Different chaotic spiral wave episodes were created by initializing a spiral wave, and subsequently perturb the state on random positions. After the application of the perturbation, at least \({4}\,\hbox {s}\) of the episode were discarded, in order to ensure that different chaotic episodes are independent from each other.

“Conventional” detection of phase calculation

The second dynamical variable (reference variable) and the corresponding reference values which were used to compute spiral wave tips with the conventional method (Eq. (3)) are shown in Table 4.
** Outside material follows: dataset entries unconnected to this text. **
-- ==== Sys2Proof/Machine/ScanOut.lean ====
section
/-! DEFINITION. The Scan-Out (chapter 5): panel controllers, refresh timer, late shift, emission. -/

namespace Sys2Proof.Machine

/-! ## Panels (R75) -/

def State.panel (s : State) (p : Panel) : PanelCtl := s.sco.panels.get p

def State.setPanel (s : State) (p : Panel) (c : PanelCtl) : State :=
  s.setSco { s.sco with panels := s.sco.panels.set p c }

/-- A function applied to the panels named, in one event. -/
def State.updatePanels (s : State) (names : List Panel) (f : PanelCtl → PanelCtl) : State :=
  names.foldl (fun t p => t.setPanel p (f (t.panel p))) s

/-- The panel's rail enable line: on in every state except OFF (R75). -/
def PanelCtl.railEnable (c : PanelCtl) : Bool := decide (c.state ≠ .off)

/-- A panel in RAMP_UP or RAMP_DOWN. -/
def PanelCtl.ramping (c : PanelCtl) : Bool := decide (c.state = .rampUp) || decide (c.state = .rampDown)

/-- A panel that leaves SHOWING for `st`: dark, applied emission 0 at once (R79 to R81). -/
def PanelCtl.leave (c : PanelCtl) (st : PanelState) : PanelCtl :=
  { c with state := st, applied := 0, window := none }

/-- The refresh period of the display mode record in µs (R83). -/
def State.refreshPeriod (s : State) : Nat :=
  match s.fri.mode with
  | none => 0
  | some m => m.rate.period

/-! ## Late shift (R86 to R90) -/

/-- An angle and a scale turned into whole pixels, halves away from zero (R89). -/
def pixels (q : Int) : Int := q.sign * ((q.natAbs + 2048000000) / 4096000000 : Nat)

/-- The late shift of a panel at a refresh start. -/
structure Shift where
  sx : Int
  sy : Int
  stale : Bool
  clamped : Bool
  leadClamped : Bool
  deriving DecidableEq, Repr

/-- The lead before its clamp: target time minus newest sample time, signed 48-bit (R87). -/
def rawLead (m : DisplayMode) (g : Geometry) (start newest : Time) : Int :=
  timeDiff (start + BitVec.ofNat 48 (m.rate.period / 2 + g.latency)) newest

/-- The late shift from a pose lookup (R86 to R90). -/
def lateShift (m : DisplayMode) (g : Geometry) (start : Time) : Lookup → Shift
  | .stale _ => ⟨0, 0, true, false, false⟩
  | .valid deltaYaw deltaPitch newest yawRate pitchRate =>
    let raw := rawLead m g start newest
    let lead := clampInt 0 20000 raw
    let x := pixels ((deltaYaw + yawRate * lead) * g.ppdH)
    let y := pixels ((deltaPitch + pitchRate * lead) * g.ppdV)
    let sx := clampInt (-m.gh) m.gh x
    let sy := clampInt (-m.gv) m.gv y
    ⟨sx, sy, false, decide (sx ≠ x ∨ sy ≠ y), decide (raw < 0 ∨ 20000 < raw)⟩

/-- The counters of a panel after a late shift (R95). -/
def ScanCounters.count (c : ScanCounters) (h : Shift) : ScanCounters :=
  { c with
    stale := if h.stale then satInc c.stale else c.stale
    clamped := if h.clamped then satInc c.clamped else c.clamped
    leadClamped := if h.leadClamped then satInc c.leadClamped else c.leadClamped }

/-- A panel's entry in a Refresh report (R94). -/
def refreshEntry (selection frame : Nat) (sx sy : Int) (flags applied : Nat) : List Byte :=
  pack8 selection ++ pack16 frame ++ packS16 sx ++ packS16 sy ++ pack8 flags ++ pack16 applied

/-- The pose lookup of a frame shown with the late shift (R84 step 3); a NO_SHIFT frame makes none. -/
def State.shiftFor (s : State) (m : DisplayMode) (start : Time) (tag : Seq) (noShift : Bool) :
    Shift × State :=
  if noShift then (⟨0, 0, false, false, false⟩, s)
  else
    let r := s.ori.lookup tag start
    (lateShift m s.sco.geometry start r.1, s.setOri r.2)

/-- A panel shows a frame with its late shift: window, emission, counters, PICTURE (R84, R90, R93). -/
def State.showFrame (s : State) (p : Panel) (m : DisplayMode) (start : Time) (code : Nat)
    (frame : BitVec 16) (tag : Seq) (noShift : Bool) : State × List Byte :=
  let r := s.shiftFor m start tag noShift
  let h := r.1
  let t := r.2
  let c := t.panel p
  let applied := min c.requested t.emissionCap
  let u := t.setPanel p { c with
    applied := applied, sx := h.sx, sy := h.sy
    window := some ⟨(m.gh - h.sx).toNat, (m.gv - h.sy).toNat⟩
    counters := c.counters.count h }
  (if h.stale || h.clamped then u.setSummary bitPicture else u,
    refreshEntry code frame.toNat h.sx h.sy (h.stale.toNat + 2 * h.clamped.toNat + 4 * noShift.toNat)
      applied)

/-- A panel's work at a refresh start and its Refresh report entry (R84). -/
def State.refreshPanel (s : State) (start : Time) (p : Panel) : State × List Byte :=
  if (s.panel p).state = .showing then
    let r := (s.fri.eyes.get p).select
    let t := s.setFri { s.fri with eyes := s.fri.eyes.set p r.2 }
    match r.1, s.fri.mode with
    | .fresh frame tag ns, some m => t.showFrame p m start 1 frame tag ns
    | .again frame tag ns, some m => t.showFrame p m start 2 frame tag ns
    | _, _ =>
      (t.setPanel p { t.panel p with applied := 0, sx := 0, sy := 0, window := none },
        refreshEntry 3 0 0 0 0 0)
  else (s, refreshEntry 0 0 0 0 0 0)

/-- The Refresh report of a refresh start: its time, then the left panel's entry and the right one's (R94). -/
def refreshFields (start : Time) (p : Panel) (own other : List Byte) : List Byte :=
  packTime start ++ (match p with
    | .left => own ++ other
    | .right => other ++ own)

/-- The work still to be taken of the latest refresh start is done, and the start reported; a panel that has
left SHOWING takes no part (R84, R85, R94). -/
def State.finishRefresh (s : State) : State :=
  match s.sco.refreshing with
  | none => s
  | some r =>
    let w := (s.setSco { s.sco with refreshing := none }).refreshPanel r.start r.panel
    w.1.reportIf w.1.mge.enables.refresh .refresh (refreshFields r.start r.panel w.2 r.entry)

/-- The other panel. -/
def otherPanel : Panel → Panel
  | .left => .right
  | .right => .left

/-- A refresh start is delivered, due at oscillator count `due`, and one panel's work taken first. Where both
panels take part the other's work is an event of its own, still to be taken; where one of them is not
SHOWING there is no second work to part from the first, and the start is done at once (R83, R84, R85). -/
def State.beginRefresh (s : State) (p : Panel) (due : Nat) : State :=
  let start := s.tas.now
  let t := s.setSco { s.sco with
    latestRefresh := start, refreshDue := some (due + us s.refreshPeriod) }
  let w := t.refreshPanel start p
  let u := w.1.setSco { w.1.sco with refreshing := some ⟨start, otherPanel p, w.2⟩ }
  if (s.panel p).state = .showing ∧ (s.panel (otherPanel p)).state = .showing then u
  else u.finishRefresh

/-- A refresh start, due at oscillator count `due`, with the panels' work taken as its turn says (R84, log
entry 19). -/
def State.deliverRefresh (s : State) (due : Nat) : State :=
  let t := s.setTurns s.turns.tail
  match s.turns.headD .both with
  | .both => (t.beginRefresh .left due).finishRefresh
  | .only p => t.beginRefresh p due

/-- After panels have left SHOWING: the refresh timer stops when none is left, and a refresh start whose one
panel still to be taken has left is done (R83, R85). -/
def State.settleRefresh (s : State) : State :=
  let t := if s.sco.anyShowing then s else s.setSco { s.sco with refreshDue := none }
  match t.sco.refreshing with
  | none => t
  | some r => if (t.panel r.panel).state = .showing then t else t.finishRefresh

/-! ## Answers to panel requests (5.1.2) -/

/-- The panel set and both panel states, as every panel reply carries them (5.1.2). -/
def State.panelFields (s : State) (set : Byte) : List Byte :=
  [set] ++ pack8 (s.panel .left).state.code ++ pack8 (s.panel .right).state.code

/-- An answer to a panel request; a request without a panel set byte is answered with a free one
(log entry 11). -/
def State.panelAnswer (s : State) (status : Status) (ps : List Byte) : Answer :=
  match ps with
  | b :: _ => ⟨status, s.panelFields b, s⟩
  | [] => ⟨status, s.panelFields s.takeFree.1, s.takeFree.2⟩

/-- The panels a panel request names, or the status that refuses it (5.1.2). -/
def panelsNamed (ps : List Byte) : Except Status (List Panel) :=
  if ps.length ≠ 1 then .error .length
  else
    match panelSetOfCode (field ps 0 1) with
    | none => .error .range
    | some names => .ok names

/-! ## Panel requests -/

/-- Panels On (R76). -/
def panelsOn (ps : List Byte) (s : State) : LongAnswer :=
  match panelsNamed ps with
  | .error st => .answered (s.panelAnswer st ps)
  | .ok names =>
    if s.pmg.emergency then .answered (s.panelAnswer .state ps)
    else if names.any (fun p => (s.panel p).ramping) then .answered (s.panelAnswer .busy ps)
    else
      let moved := names.filter (fun p => decide ((s.panel p).state = .off))
      if moved.isEmpty then .answered (s.panelAnswer .done ps)
      else
        .started (.panels moved (ps.headD 0))
          (s.updatePanels moved fun c =>
            { c with state := .rampUp, rampEnd := s.osc + ms 12, longOp := .on })

/-- PANELS_ON (R76). -/
def execPanelsOn (tag : Byte) (ps : List Byte) (s : State) : Host.Outcome State Fault Refusal :=
  s.long 0x40 tag ps panelsOn

/-- Panels Off (R80). -/
def panelsOff (ps : List Byte) (s : State) : LongAnswer :=
  match panelsNamed ps with
  | .error st => .answered (s.panelAnswer st ps)
  | .ok names =>
    if names.any (fun p => (s.panel p).ramping) then .answered (s.panelAnswer .busy ps)
    else
      let moved := names.filter (fun p => decide ((s.panel p).state ≠ .off))
      if moved.isEmpty then .answered (s.panelAnswer .done ps)
      else
        .started (.panels moved (ps.headD 0))
          (s.updatePanels moved fun c =>
            { c.leave .rampDown with rampEnd := s.osc + ms 5, longOp := .off }).settleRefresh

/-- PANELS_OFF (R80). -/
def execPanelsOff (tag : Byte) (ps : List Byte) (s : State) : Host.Outcome State Fault Refusal :=
  s.long 0x41 tag ps panelsOff

/-- Panels Show, as a host request or a fired action: a stopped refresh timer starts with a refresh start at
that moment, in which the panels take part (R78, R83, R84). -/
def panelsShow (ps : List Byte) (s : State) : Answer :=
  match panelsNamed ps with
  | .error st => s.panelAnswer st ps
  | .ok names =>
    if s.fri.mode.isNone || names.any (fun p => decide ((s.panel p).state ≠ .standby)) then
      s.panelAnswer .state ps
    else
      let t := s.updatePanels names fun c => { c with state := .showing, applied := 0, window := none }
      (if s.sco.anyShowing then t else t.deliverRefresh s.osc).panelAnswer .done ps

/-- PANELS_SHOW (R78). -/
def execPanelsShow (tag : Byte) (ps : List Byte) (s : State) : Host.Outcome State Fault Refusal :=
  s.immediate 0x42 tag ps panelsShow

/-- Panels Standby, as a host request or a fired action (R79). -/
def panelsStandby (ps : List Byte) (s : State) : Answer :=
  match panelsNamed ps with
  | .error st => s.panelAnswer st ps
  | .ok names =>
    if names.any (fun p => decide ((s.panel p).state = .off) || (s.panel p).ramping) then
      s.panelAnswer .state ps
    else
      (s.updatePanels names fun c => c.leave .standby).settleRefresh.panelAnswer .done ps

/-- PANELS_STANDBY (R79). -/
def execPanelsStandby (tag : Byte) (ps : List Byte) (s : State) :
    Host.Outcome State Fault Refusal := s.immediate 0x43 tag ps panelsStandby

/-- Set Emission, as a host request or a fired action (R92). -/
def setEmission (ps : List Byte) (s : State) : Answer :=
  if ps.length ≠ 3 then s.refuse .length
  else
    match panelSetOfCode (field ps 0 1) with
    | none => s.refuse .range
    | some names =>
      let t := s.updatePanels names fun c => { c with requested := min (field ps 1 2) 1023 }
      ⟨.done, pack16 (t.panel .left).requested ++ pack16 (t.panel .right).requested, t⟩

/-- SET_EMISSION (R92). -/
def execSetEmission (tag : Byte) (ps : List Byte) (s : State) : Host.Outcome State Fault Refusal :=
  s.immediate 0x44 tag ps setEmission

/-- A geometry record with its values clamped into their ranges (R91). -/
def geometryOf (h v l : Nat) : Geometry := ⟨clampNat 256 16384 h, clampNat 256 16384 v, min l 5000⟩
Table 4 This table lists the reference variables and their values for all investigated cell models, which are used to compute the phase in Eq (3).

UNet architecture

The detailed structure of the UNet (shown in Fig. 2d) is discussed here. The encoder branch of the UNet acts as a feature extractor, alternatingly applying Conv block and Pooling block operations to the input image. A Conv block consists of two 2D convolutional layers with filters of size \(3\times 3\), each followed by a batch normalization operation and a tanh activation function. In order to prevent that border pixel are lost, we apply zero-padding prior to the convolution operations. The number of channels (features) is doubled after each Conv block. Each Pooling block encompasses image size reduction by a factor of 2 via Max-pooling and a dropout layer. As a result, 256 features of size \(6\times 6\) pixel are extracted in the deepest layer of the UNet.
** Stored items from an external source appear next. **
-- ==== Sys2Proof/Machine/Audio.lean ====
section
/-! DEFINITION. The Audio Unit (chapter 6): Playout Queue, playout, attenuation, capture, its
requests. -/

namespace Sys2Proof.Machine

/-! ## The Playout Queue (R98) -/

/-- A block at the place its presentation time gives it. -/
def insertBlock (b : AudioBlock) : List AudioBlock → List AudioBlock
  | [] => [b]
  | c :: l => if b.time.toNat < c.time.toNat then b :: c :: l else c :: insertBlock b l

/-- The block an audio payload carries, none where it is malformed (R99). -/
def audioBlockOf (payload : List Byte) : Option AudioBlock :=
  let frames := field payload 6 2
  if 8 ≤ payload.length ∧ 48 ≤ frames ∧ frames ≤ 480 ∧ payload.length - 8 = frames * 4 then
    some ⟨BitVec.ofNat 48 (field payload 0 6), frames, payload.drop 8⟩
  else none

/-- The block's presentation time is that of a queued block or of the current one (R99). -/
def Aud.duplicates (a : Aud) (b : AudioBlock) : Bool :=
  a.queue.any (fun c => decide (c.time = b.time)) ||
    a.current.any (fun c => decide (c.block.time = b.time))

/-! ## Examination of the head (R100) -/

/-- How an examination ends. -/
inductive Examined where
  | waits (queue : List AudioBlock)
  | starts (block : AudioBlock) (queue : List AudioBlock)
  | emptied
  deriving DecidableEq, Repr

/-- Heads are judged against `now` until one waits or starts or the queue is empty; with the number
of heads discarded as late. -/
def examineQueue (now : Nat) : List AudioBlock → Examined × Nat
  | [] => (.emptied, 0)
  | b :: l =>
    if now + 250 < b.time.toNat then (.waits (b :: l), 0)
    else if b.time.toNat + 2000 < now then
      ((examineQueue now l).1, (examineQueue now l).2 + 1)
    else (.starts b l, 0)

/-- Oscillator count of the next output frame at or after `t` on the port's cadence (6.1). -/
def Aud.frameAt (a : Aud) (t : Nat) : Nat :=
  match a.portStart with
  | none => t
  | some p => p + (t - p + audioFrame - 1) / audioFrame * audioFrame

/-- A block becomes the current block, its first frame at oscillator count `first` (R100). -/
def Aud.start (a : Aud) (b : AudioBlock) (rest : List AudioBlock) (first : Nat) : Aud :=
  { a with
    queue := rest
    current := some ⟨b, first, first + b.frames * audioFrame⟩
    play := .playing
    counters := { a.counters with started := satInc a.counters.started } }

/-- Entry into STARVED, counted once; staying there counts nothing (R101). -/
def State.starve (s : State) : State :=
  if s.aud.play = .starved then s
  else
    (s.setAud { s.aud with
      play := .starved
      counters := { s.aud.counters with underrun := satInc s.aud.counters.underrun } }).setSummary
      bitAudio

/-- The head is examined; a block that starts has its first frame at `first` (R100). -/
def State.examine (s : State) (first : Nat) : State :=
  let r := examineQueue s.tas.now.toNat s.aud.queue
  let a := { s.aud with
    counters := { s.aud.counters with late := satAdd s.aud.counters.late r.2 } }
  match r.1 with
  | .waits q => s.setAud { a with queue := q, play := .waiting }
  | .starts b q => s.setAud (a.start b q first)
  | .emptied =>
    let t := s.setAud { a with queue := [] }
    if s.aud.play = .idle then t else t.starve

/-- An accepted block is inserted, and examined where R99 says so. -/
def State.acceptBlock (s : State) (b : AudioBlock) : State :=
  let t := s.setAud { s.aud with queue := insertBlock b s.aud.queue }
  let newHead := decide (t.aud.queue.head? = some b)
  match s.aud.play with
  | .idle => t.examine (t.aud.frameAt t.osc)
  | .starved => t.examine (t.aud.frameAt t.osc)
  | .waiting => if newHead then t.examine (t.aud.frameAt t.osc) else t
  | .playing => t

/-- An audio block is taken at its arrival (R99). -/
def State.audioBlock (s : State) (payload : List Byte) : State :=
  let c := s.aud.counters
  match audioBlockOf payload with
  | none => s.setAud { s.aud with counters := { c with malformed := satInc c.malformed } }
  | some b =>
    if s.aud.duplicates b then
      s.setAud { s.aud with counters := { c with duplicate := satInc c.duplicate } }
    else if 16 ≤ s.aud.queue.length then
      (s.setAud { s.aud with
        counters := { c with playoutOverflow := satInc c.playoutOverflow } }).setSummary bitAudio
    else s.acceptBlock b

/-! ## Playing and waiting (R101, R102) -/

/-- A Time Mark has moved Tether Time forward: a WAITING head it has reached is examined (R102). -/
def State.audioStep (s : State) : State :=
  match s.aud.play, s.aud.queue with
  | .waiting, b :: _ =>
    if b.time.toNat ≤ s.tas.now.toNat then s.examine (s.aud.frameAt s.osc) else s
  | _, _ => s

/-- The WAITING head starts at its presentation time (R102). -/
def State.startHead (s : State) (b : AudioBlock) (rest : List AudioBlock) : State :=
  s.setAud (s.aud.start b rest (s.aud.frameAt s.osc))

/-- PLAYOUT_HEAD_DUE: in WAITING, Tether Time comes to the head's presentation time (R102). -/
def execPlayoutHeadDue (s : State) : Host.Outcome State Fault Refusal :=
  s.live fun s =>
    match s.aud.play, s.aud.queue with
    | .waiting, b :: rest => (s.awaitTime b.time).startHead b rest
    | _, _ => s

/-- The current block is released, and the Audio Unit acts on the queue (R101). -/
def State.endBlock (s : State) (ends : Nat) : State :=
  let t := s.setAud { s.aud with current := none }
  if t.aud.queue.isEmpty then t.starve else t.examine ends

/-- CURRENT_BLOCK_END: the last frame of the current block has been sent (R101). -/
def execCurrentBlockEnd (s : State) : Host.Outcome State Fault Refusal :=
  s.live fun s =>
    match s.aud.current with
    | none => s
    | some c => (s.advanceTo c.ends).endBlock c.ends

/-! ## Output frames (R105) -/

/-- The ratio −0.5 × a dB is 10 to the power −a / 40: the scaled magnitude of `m` is at least `n` just when
n⁴⁰ × 10ᵃ ≤ m⁴⁰ (R105). -/
def scaledAtLeast (att m n : Nat) : Bool := decide (n ^ 40 * 10 ^ att ≤ m ^ 40)

/-- The whole part of the scaled magnitude of `m`, its lowest `k` bits found from the highest down; `n`
holds the bits found before. -/
def scaledFloor (att m : Nat) : Nat → Nat → Nat
  | 0, n => n
  | k + 1, n => scaledFloor att m k (if scaledAtLeast att m (n + 2 ^ k) then n + 2 ^ k else n)

/-- The magnitude that a sample's magnitude `m` is scaled to: the exact one where it is whole, else one of
the two whole values next to it, `up` saying which (R105, log entry 15). -/
def scaledMagnitude (att m : Nat) (up : Bool) : Nat :=
  let n := scaledFloor att m 16 0
  if n ^ 40 * 10 ^ att = m ^ 40 then n else if up then n + 1 else n

/-- One output sample at an attenuation in force: 255 mutes it, below that it is scaled by −0.5 × a dB, 0
leaving it as it is (R105, log entry 15). -/
def outputSample (att : Nat) (w : BitVec 16) : BitVec 16 :=
  if 255 ≤ att then 0
  else BitVec.ofInt 16 (w.toInt.sign * scaledMagnitude att w.toInt.natAbs (Config.attenuateUp att w))

/-- The output frame, left and right, that passes at oscillator count `t` (6.3.1, R105). -/
def State.outputFrame (s : State) (t : Nat) : BitVec 16 × BitVec 16 :=
  match s.aud.current with
  | none => (0, 0)
  | some c =>
    if c.first ≤ t ∧ t < c.ends then
      let i := (t - c.first) / audioFrame
      (outputSample s.attenuation (BitVec.ofNat 16 (field c.block.samples (4 * i) 2)),
        outputSample s.attenuation (BitVec.ofNat 16 (field c.block.samples (4 * i + 2) 2)))
    else (0, 0)

/-! ## Attenuation (R104) -/

/-- Set Attenuation, as a host request or a fired action (R104). -/
def setAttenuation (ps : List Byte) (s : State) : Answer :=
  if ps.length ≠ 2 then s.refuse .length
  else
    let t := s.setAud { s.aud with requestedAtt := min (field ps 0 2) 255 }
    ⟨.done, pack8 t.aud.requestedAtt ++ pack8 t.attenuation, t⟩

/-- SET_ATTENUATION (R104). -/
def execSetAttenuation (tag : Byte) (ps : List Byte) (s : State) :
    Host.Outcome State Fault Refusal := s.immediate 0x50 tag ps setAttenuation

/-! ## Capture (R106 to R109) -/

/-- Start Capture, as a host request or a fired action (R106). -/
def startCapture (ps : List Byte) (s : State) : Answer :=
  if ps.length ≠ 3 then s.refuse .length
  else if field ps 2 1 ≠ 1 ∧ field ps 2 1 ≠ 2 then s.refuse .range
  else if s.aud.capturing then s.refuse .state
  else
    let frames := clampNat 48 480 (field ps 0 2)
    ⟨.done, pack16 frames ++ pack8 (field ps 2 1) ++ packFlag true,
      s.setAud { s.aud with
        capturing := true, framesPerBlock := frames, channels := field ps 2 1
        partialBlock := none }⟩

/-- START_CAPTURE (R106). -/
def execStartCapture (tag : Byte) (ps : List Byte) (s : State) : Host.Outcome State Fault Refusal :=
  s.immediate 0x51 tag ps startCapture

/-- Stop Capture, as a host request or a fired action (R107). -/
def stopCapture (ps : List Byte) (s : State) : Answer :=
  if ps.length ≠ 0 then s.refuse .length
  else ⟨.done, packFlag false, s.setAud { s.aud with capturing := false, partialBlock := none }⟩

/-- STOP_CAPTURE (R107). -/
def execStopCapture (tag : Byte) (ps : List Byte) (s : State) : Host.Outcome State Fault Refusal :=
  s.immediate 0x52 tag ps stopCapture

/-- A completed block joins the Capture Queue, the oldest leaving a full one (R109). -/
def State.queueCapture (s : State) (b : CaptureBlock) : State :=
  let c := s.aud.counters
  if s.aud.captureQueue.length < 8 then
    (s.setAud { s.aud with captureQueue := s.aud.captureQueue ++ [b] }).place
  else
    ((s.setAud { s.aud with
      captureQueue := s.aud.captureQueue.tail ++ [b]
      counters := { c with captureOverflow := satInc c.captureOverflow } }).setSummary bitAudio).place

/-- A gathered block is complete (R108). -/
def State.completeCapture (s : State) (p : PartialBlock) : State :=
  let a := s.aud
  (s.setAud { a with
    partialBlock := none
    blockNumber := a.blockNumber + 1
    counters := { a.counters with captured := satInc a.counters.captured } }).queueCapture
    ⟨a.blockNumber, p.time, p.frames, a.channels, p.samples⟩

/-- The block being gathered after one more input frame (R108). -/
def State.gather (s : State) (first second : BitVec 16) : PartialBlock :=
  let frame := if s.aud.channels = 1 then [first] else [first, second]
  match s.aud.partialBlock with
  | none => ⟨s.tas.now, 1, frame⟩
  | some p => ⟨p.time, p.frames + 1, p.samples ++ frame⟩

/-- An input frame is taken at the port (R108). -/
def State.inputFrame (s : State) (first second : BitVec 16) : State :=
  if s.aud.capturing then
    let p := s.gather first second
    if s.aud.framesPerBlock ≤ p.frames then s.completeCapture p
    else s.setAud { s.aud with partialBlock := some p }
  else s

/-- The input frame has passed: the next one is due a frame later on the cadence, or a frame after the
latest cadence point that lies behind (6.1). -/
def State.passInput (s : State) (start due : Nat) : State :=
  s.setAud { s.aud with
    lastInput := max due (start + (s.osc - start) / audioFrame * audioFrame) }

/-- CAPTURE_INPUT_FRAME: the port, once started, takes its next input frame (R108). -/
def execCaptureInputFrame (first second : BitVec 16) (s : State) :
    Host.Outcome State Fault Refusal :=
  s.live fun s =>
    match s.aud.portStart with
    | none => s
    | some start =>
      let due := s.aud.lastInput + audioFrame
      ((s.advanceTo due).passInput start due).inputFrame first second

/-! ## Status, clears, link DOWN and resets (R110 to R114) -/

def AudioCounters.fields (c : AudioCounters) : List Byte :=
  packCount c.duplicate ++ packCount c.playoutOverflow ++ packCount c.malformed ++
    packCount c.late ++ packCount c.underrun ++ packCount c.started ++ packCount c.captureOverflow ++
    packCount c.captured

/-- The reply fields of Read Audio Status (R111). -/
def State.audioFields (s : State) : List Byte :=
  let a := s.aud
  pack8 a.play.code ++ pack8 a.queue.length ++
    packTime ((a.queue.head?.map AudioBlock.time).getD 0) ++
    packTime ((a.current.map (fun c => c.block.time)).getD 0) ++ pack8 a.requestedAtt ++
    pack8 s.attenuation ++ pack8 s.pmg.row.minAttenuation ++ packFlag a.capturing ++
    pack16 a.framesPerBlock ++ pack8 a.channels ++ pack8 a.captureQueue.length ++ a.counters.fields

/-- The eight audio counters set to 0 (R110). -/
def Aud.clearCounters (a : Aud) : Aud := { a with counters := ⟨0, 0, 0, 0, 0, 0, 0, 0⟩ }

/-- Read Audio Status (R111). -/
def readAudioStatus (ps : List Byte) (s : State) : Answer :=
  if ps.length ≠ 1 then s.refuse .length
  else ⟨.done, s.audioFields, if flagField ps 0 then s.setAud s.aud.clearCounters else s⟩

/-- READ_AUDIO_STATUS (R111). -/
def execReadAudioStatus (tag : Byte) (ps : List Byte) (s : State) :
    Host.Outcome State Fault Refusal := s.immediate 0x53 tag ps readAudioStatus

/-- Function Clear AUDIO (R112). -/
def Aud.clearAudio (a : Aud) : Aud :=
  { a with
    queue := [], current := none, play := .idle, capturing := false, partialBlock := none
    captureQueue := [], blockNumber := 0 }

/-- Link DOWN empties the Capture Queue (R113). -/
def Aud.linkDown (a : Aud) : Aud := { a with captureQueue := [] }

/-- Hub Reset at the Audio Unit; the port's cadence runs on (R114, 6.1). -/
def Aud.hubReset (a : Aud) : Aud :=
  { Aud.reset with portStart := a.portStart, lastInput := a.lastInput }

end Sys2Proof.Machine
end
Along the decoder branch, the extracted features are transformed back to the spatial dimensions of the input image via the alternating application of Up-Conv blocks, skip connections, and Conv blocks. An Up-Conv block contains an up-sampling layer that expands the size of the features by a factor of two and is followed by a 2D convolutional layer with filters of size \(2\times 2\). The number of channels (features) is reduced by a factor of 2 after each Up-Conv block, symmetrically with respect to the encoder branch. Skip connections concatenate the output of Up-Conv blocks with their pendants from the encoder branch to enrich the resolution of the up-sampled features and pass the result through a dropout layer. The final Conv-out block, includes a 2D convolutional layer with a single filter of size \(1\times 1\), followed by a sigmoid activation function that generates the output mask of the spatial domain. We used binary cross entropy as a loss function.